» Task brief: Only the lines below between the ones containing "match d.heldLine (8 * k + e) l with" and "def Dev.storeHeld (d", inclusive, are to be reproduced, each exactly as it stands.

» Data:
# # #

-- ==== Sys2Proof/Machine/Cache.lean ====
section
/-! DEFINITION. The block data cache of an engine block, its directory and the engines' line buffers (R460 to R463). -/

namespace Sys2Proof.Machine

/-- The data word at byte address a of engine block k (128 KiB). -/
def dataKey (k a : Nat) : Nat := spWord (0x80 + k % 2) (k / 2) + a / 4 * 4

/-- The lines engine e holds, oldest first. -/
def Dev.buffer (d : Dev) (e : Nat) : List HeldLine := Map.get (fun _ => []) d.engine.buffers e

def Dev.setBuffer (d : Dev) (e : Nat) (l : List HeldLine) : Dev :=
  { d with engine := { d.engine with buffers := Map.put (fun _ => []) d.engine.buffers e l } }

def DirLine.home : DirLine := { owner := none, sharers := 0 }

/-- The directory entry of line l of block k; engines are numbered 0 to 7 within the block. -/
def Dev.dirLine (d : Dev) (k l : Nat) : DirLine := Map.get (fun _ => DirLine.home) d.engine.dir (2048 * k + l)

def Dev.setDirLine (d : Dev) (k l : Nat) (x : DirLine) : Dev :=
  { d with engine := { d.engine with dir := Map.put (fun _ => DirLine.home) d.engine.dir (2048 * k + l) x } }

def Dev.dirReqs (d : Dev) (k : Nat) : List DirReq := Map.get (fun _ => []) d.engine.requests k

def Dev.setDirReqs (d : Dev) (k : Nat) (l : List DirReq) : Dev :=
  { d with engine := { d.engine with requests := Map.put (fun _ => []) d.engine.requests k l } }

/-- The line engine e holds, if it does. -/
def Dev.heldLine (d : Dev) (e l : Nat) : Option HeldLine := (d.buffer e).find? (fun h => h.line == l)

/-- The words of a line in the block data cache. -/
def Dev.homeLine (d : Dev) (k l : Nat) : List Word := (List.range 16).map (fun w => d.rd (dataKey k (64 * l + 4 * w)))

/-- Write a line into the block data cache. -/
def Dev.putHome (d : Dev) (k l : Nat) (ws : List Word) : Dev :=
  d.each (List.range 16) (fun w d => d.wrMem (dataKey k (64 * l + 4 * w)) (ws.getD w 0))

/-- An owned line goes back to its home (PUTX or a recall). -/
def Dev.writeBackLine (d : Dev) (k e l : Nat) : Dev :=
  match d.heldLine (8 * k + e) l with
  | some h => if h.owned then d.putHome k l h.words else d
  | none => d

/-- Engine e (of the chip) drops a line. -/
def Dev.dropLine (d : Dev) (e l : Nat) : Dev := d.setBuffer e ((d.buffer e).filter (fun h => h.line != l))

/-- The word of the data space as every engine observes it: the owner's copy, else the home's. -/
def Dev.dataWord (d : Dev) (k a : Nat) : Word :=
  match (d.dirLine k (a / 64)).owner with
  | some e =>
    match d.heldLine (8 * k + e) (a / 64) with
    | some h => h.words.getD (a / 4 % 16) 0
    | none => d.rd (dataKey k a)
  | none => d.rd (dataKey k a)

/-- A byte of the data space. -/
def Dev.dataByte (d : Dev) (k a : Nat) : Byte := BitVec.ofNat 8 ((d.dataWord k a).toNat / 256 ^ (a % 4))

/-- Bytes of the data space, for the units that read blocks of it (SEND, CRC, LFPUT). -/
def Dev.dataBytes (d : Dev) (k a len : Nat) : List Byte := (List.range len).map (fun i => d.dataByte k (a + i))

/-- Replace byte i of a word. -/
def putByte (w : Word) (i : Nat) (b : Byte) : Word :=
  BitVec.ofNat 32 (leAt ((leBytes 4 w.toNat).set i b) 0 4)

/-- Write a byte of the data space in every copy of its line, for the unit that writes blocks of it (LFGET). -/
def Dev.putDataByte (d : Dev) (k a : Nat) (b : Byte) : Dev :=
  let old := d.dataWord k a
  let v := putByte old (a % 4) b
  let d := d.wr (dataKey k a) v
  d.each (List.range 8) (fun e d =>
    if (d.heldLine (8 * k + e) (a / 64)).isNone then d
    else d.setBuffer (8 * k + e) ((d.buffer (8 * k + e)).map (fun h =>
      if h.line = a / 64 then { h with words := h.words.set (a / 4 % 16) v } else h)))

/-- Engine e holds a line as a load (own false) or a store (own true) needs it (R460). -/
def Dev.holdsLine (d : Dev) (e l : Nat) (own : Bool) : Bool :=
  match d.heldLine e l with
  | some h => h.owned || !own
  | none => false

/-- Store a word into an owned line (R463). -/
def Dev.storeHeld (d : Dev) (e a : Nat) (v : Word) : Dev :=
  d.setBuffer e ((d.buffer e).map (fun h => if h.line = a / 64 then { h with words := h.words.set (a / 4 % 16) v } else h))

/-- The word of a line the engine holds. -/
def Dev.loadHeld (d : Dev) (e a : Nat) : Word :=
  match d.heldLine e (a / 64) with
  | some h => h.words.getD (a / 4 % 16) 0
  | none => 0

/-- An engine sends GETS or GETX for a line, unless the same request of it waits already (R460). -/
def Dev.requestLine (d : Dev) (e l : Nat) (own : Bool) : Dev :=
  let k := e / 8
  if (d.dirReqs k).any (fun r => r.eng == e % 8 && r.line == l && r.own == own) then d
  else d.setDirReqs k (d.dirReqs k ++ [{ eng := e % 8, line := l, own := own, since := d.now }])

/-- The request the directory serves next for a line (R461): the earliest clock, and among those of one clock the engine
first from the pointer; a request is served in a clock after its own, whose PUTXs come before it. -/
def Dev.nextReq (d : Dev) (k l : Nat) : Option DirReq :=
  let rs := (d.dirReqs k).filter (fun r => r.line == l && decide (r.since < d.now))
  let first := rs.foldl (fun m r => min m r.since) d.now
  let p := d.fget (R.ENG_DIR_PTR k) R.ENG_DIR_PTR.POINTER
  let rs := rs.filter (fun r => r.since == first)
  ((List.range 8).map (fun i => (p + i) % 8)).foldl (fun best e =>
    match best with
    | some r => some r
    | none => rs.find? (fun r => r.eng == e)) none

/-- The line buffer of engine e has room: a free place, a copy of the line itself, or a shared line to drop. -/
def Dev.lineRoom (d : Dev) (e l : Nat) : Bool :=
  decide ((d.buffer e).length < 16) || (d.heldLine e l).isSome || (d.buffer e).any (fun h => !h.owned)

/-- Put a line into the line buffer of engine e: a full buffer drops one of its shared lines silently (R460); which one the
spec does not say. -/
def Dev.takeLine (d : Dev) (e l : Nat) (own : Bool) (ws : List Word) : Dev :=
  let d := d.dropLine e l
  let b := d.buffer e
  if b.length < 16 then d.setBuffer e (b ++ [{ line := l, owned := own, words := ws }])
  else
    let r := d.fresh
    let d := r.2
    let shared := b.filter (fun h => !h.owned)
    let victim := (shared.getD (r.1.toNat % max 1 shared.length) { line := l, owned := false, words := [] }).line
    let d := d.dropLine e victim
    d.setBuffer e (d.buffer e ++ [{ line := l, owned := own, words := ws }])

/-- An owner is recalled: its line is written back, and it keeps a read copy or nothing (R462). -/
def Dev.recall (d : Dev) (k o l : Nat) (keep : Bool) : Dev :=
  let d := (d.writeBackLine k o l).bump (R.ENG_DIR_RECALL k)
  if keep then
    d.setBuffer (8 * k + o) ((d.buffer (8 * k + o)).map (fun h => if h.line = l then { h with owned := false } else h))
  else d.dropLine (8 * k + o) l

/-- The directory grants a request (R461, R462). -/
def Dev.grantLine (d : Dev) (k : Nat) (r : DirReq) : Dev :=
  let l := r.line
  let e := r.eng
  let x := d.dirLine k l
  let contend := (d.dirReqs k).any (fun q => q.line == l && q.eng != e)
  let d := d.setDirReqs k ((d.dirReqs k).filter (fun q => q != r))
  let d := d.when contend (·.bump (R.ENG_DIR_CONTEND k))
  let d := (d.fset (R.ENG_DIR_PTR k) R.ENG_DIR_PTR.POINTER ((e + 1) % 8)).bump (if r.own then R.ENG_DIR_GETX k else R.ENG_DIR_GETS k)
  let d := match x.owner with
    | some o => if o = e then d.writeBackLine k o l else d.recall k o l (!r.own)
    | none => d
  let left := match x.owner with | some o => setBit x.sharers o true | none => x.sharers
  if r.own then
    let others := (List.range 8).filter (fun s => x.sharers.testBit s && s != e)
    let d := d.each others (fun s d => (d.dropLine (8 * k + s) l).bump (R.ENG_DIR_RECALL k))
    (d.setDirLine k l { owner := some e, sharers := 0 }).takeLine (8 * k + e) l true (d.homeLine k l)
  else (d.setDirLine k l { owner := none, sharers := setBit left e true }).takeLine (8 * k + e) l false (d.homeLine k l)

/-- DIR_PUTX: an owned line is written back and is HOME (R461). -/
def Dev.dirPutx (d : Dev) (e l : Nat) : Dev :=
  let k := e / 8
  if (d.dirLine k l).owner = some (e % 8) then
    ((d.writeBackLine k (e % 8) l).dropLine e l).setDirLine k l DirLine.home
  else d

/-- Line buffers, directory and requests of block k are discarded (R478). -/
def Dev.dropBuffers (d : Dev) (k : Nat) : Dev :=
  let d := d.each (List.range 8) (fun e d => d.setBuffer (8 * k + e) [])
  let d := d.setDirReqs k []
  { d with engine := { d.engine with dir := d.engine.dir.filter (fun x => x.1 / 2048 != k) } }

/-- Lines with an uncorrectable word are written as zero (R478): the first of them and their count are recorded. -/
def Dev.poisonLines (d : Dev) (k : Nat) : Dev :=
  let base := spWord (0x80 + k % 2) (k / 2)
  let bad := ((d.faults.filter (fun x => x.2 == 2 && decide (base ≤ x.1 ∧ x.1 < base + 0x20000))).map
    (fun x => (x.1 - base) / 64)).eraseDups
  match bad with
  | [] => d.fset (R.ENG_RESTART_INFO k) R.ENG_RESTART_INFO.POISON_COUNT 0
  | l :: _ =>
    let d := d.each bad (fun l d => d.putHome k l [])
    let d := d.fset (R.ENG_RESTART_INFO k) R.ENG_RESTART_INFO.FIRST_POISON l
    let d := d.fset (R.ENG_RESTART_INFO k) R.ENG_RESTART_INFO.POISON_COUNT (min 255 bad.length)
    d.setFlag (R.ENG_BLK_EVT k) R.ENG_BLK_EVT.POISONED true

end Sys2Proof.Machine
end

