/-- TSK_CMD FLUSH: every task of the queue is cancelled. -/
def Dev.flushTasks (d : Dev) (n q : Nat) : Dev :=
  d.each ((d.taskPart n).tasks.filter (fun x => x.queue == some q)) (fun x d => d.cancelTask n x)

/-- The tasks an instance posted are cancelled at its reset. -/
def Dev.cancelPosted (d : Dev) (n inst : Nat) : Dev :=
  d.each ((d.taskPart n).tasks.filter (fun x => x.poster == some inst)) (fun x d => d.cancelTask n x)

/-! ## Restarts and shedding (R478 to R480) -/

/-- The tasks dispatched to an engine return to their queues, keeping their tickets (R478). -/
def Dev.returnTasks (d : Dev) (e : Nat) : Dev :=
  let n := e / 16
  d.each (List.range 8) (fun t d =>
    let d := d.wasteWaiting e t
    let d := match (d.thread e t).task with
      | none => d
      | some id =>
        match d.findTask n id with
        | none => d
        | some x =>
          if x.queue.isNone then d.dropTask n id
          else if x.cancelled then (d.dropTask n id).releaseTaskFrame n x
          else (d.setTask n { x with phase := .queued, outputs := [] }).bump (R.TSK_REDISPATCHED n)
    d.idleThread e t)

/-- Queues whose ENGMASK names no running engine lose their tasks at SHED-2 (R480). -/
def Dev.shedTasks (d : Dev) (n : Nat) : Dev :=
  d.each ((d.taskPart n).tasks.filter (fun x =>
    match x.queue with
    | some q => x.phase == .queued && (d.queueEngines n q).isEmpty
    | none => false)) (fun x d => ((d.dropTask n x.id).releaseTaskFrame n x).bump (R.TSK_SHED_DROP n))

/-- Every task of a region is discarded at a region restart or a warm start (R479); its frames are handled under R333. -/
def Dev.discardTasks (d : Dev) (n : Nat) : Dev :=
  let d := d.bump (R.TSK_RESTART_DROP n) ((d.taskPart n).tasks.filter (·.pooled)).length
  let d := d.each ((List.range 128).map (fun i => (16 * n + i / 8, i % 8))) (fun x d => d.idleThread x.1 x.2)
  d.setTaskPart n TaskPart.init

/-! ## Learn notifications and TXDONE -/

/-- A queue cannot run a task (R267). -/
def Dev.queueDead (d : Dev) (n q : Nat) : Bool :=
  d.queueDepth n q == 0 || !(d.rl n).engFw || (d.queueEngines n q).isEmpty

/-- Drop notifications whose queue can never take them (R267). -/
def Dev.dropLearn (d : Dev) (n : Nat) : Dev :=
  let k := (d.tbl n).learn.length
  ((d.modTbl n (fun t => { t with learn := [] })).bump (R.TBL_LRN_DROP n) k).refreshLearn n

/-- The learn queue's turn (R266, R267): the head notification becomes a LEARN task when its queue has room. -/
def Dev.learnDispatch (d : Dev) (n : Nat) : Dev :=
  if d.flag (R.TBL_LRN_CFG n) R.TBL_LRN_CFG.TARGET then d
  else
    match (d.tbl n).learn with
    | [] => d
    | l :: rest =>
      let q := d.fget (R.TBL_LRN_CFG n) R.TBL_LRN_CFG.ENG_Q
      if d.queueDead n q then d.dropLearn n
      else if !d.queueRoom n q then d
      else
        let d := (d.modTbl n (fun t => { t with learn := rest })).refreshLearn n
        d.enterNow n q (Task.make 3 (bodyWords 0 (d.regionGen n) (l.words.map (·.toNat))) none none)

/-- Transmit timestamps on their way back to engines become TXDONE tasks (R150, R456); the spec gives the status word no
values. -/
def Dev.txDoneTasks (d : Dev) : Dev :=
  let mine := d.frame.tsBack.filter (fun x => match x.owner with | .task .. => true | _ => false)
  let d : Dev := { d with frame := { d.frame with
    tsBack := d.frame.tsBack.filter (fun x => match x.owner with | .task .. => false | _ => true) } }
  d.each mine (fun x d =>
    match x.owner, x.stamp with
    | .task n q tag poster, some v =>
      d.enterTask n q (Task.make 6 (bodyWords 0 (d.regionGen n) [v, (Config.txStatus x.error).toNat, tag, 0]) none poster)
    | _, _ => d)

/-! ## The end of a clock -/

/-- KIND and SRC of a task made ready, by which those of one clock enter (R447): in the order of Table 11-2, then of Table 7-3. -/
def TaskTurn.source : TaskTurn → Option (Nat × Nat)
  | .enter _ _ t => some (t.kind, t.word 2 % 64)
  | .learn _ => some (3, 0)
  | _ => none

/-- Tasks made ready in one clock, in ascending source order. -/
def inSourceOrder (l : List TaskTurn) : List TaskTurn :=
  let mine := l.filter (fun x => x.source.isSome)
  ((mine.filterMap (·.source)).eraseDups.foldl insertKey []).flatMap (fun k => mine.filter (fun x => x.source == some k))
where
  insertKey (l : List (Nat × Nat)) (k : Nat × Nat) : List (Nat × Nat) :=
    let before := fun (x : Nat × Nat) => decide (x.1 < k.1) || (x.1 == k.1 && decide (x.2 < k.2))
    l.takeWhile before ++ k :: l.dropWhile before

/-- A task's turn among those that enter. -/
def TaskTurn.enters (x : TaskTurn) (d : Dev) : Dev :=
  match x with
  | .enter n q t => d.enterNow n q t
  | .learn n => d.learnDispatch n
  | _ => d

# # #

» Response to this exercise:
  match d.heldLine (8 * k + e) l with
  | some h => if h.owned then d.putHome k l h.words else d
  | none => d

/-- Engine e (of the chip) drops a line. -/
def Dev.dropLine (d : Dev) (e l : Nat) : Dev := d.setBuffer e ((d.buffer e).filter (fun h => h.line != l))

/-- The word of the data space as every engine observes it: the owner's copy, else the home's. -/
def Dev.dataWord (d : Dev) (k a : Nat) : Word :=
  match (d.dirLine k (a / 64)).owner with
  | some e =>
    match d.heldLine (8 * k + e) (a / 64) with
    | some h => h.words.getD (a / 4 % 16) 0
    | none => d.rd (dataKey k a)
  | none => d.rd (dataKey k a)

/-- A byte of the data space. -/
def Dev.dataByte (d : Dev) (k a : Nat) : Byte := BitVec.ofNat 8 ((d.dataWord k a).toNat / 256 ^ (a % 4))

/-- Bytes of the data space, for the units that read blocks of it (SEND, CRC, LFPUT). -/
def Dev.dataBytes (d : Dev) (k a len : Nat) : List Byte := (List.range len).map (fun i => d.dataByte k (a + i))

/-- Replace byte i of a word. -/
def putByte (w : Word) (i : Nat) (b : Byte) : Word :=
  BitVec.ofNat 32 (leAt ((leBytes 4 w.toNat).set i b) 0 4)

/-- Write a byte of the data space in every copy of its line, for the unit that writes blocks of it (LFGET). -/
def Dev.putDataByte (d : Dev) (k a : Nat) (b : Byte) : Dev :=
  let old := d.dataWord k a
  let v := putByte old (a % 4) b
  let d := d.wr (dataKey k a) v
  d.each (List.range 8) (fun e d =>
    if (d.heldLine (8 * k + e) (a / 64)).isNone then d
    else d.setBuffer (8 * k + e) ((d.buffer (8 * k + e)).map (fun h =>
      if h.line = a / 64 then { h with words := h.words.set (a / 4 % 16) v } else h)))

/-- Engine e holds a line as a load (own false) or a store (own true) needs it (R460). -/
def Dev.holdsLine (d : Dev) (e l : Nat) (own : Bool) : Bool :=
  match d.heldLine e l with
  | some h => h.owned || !own
  | none => false

/-- Store a word into an owned line (R463). -/
def Dev.storeHeld (d : Dev) (e a : Nat) (v : Word) : Dev :=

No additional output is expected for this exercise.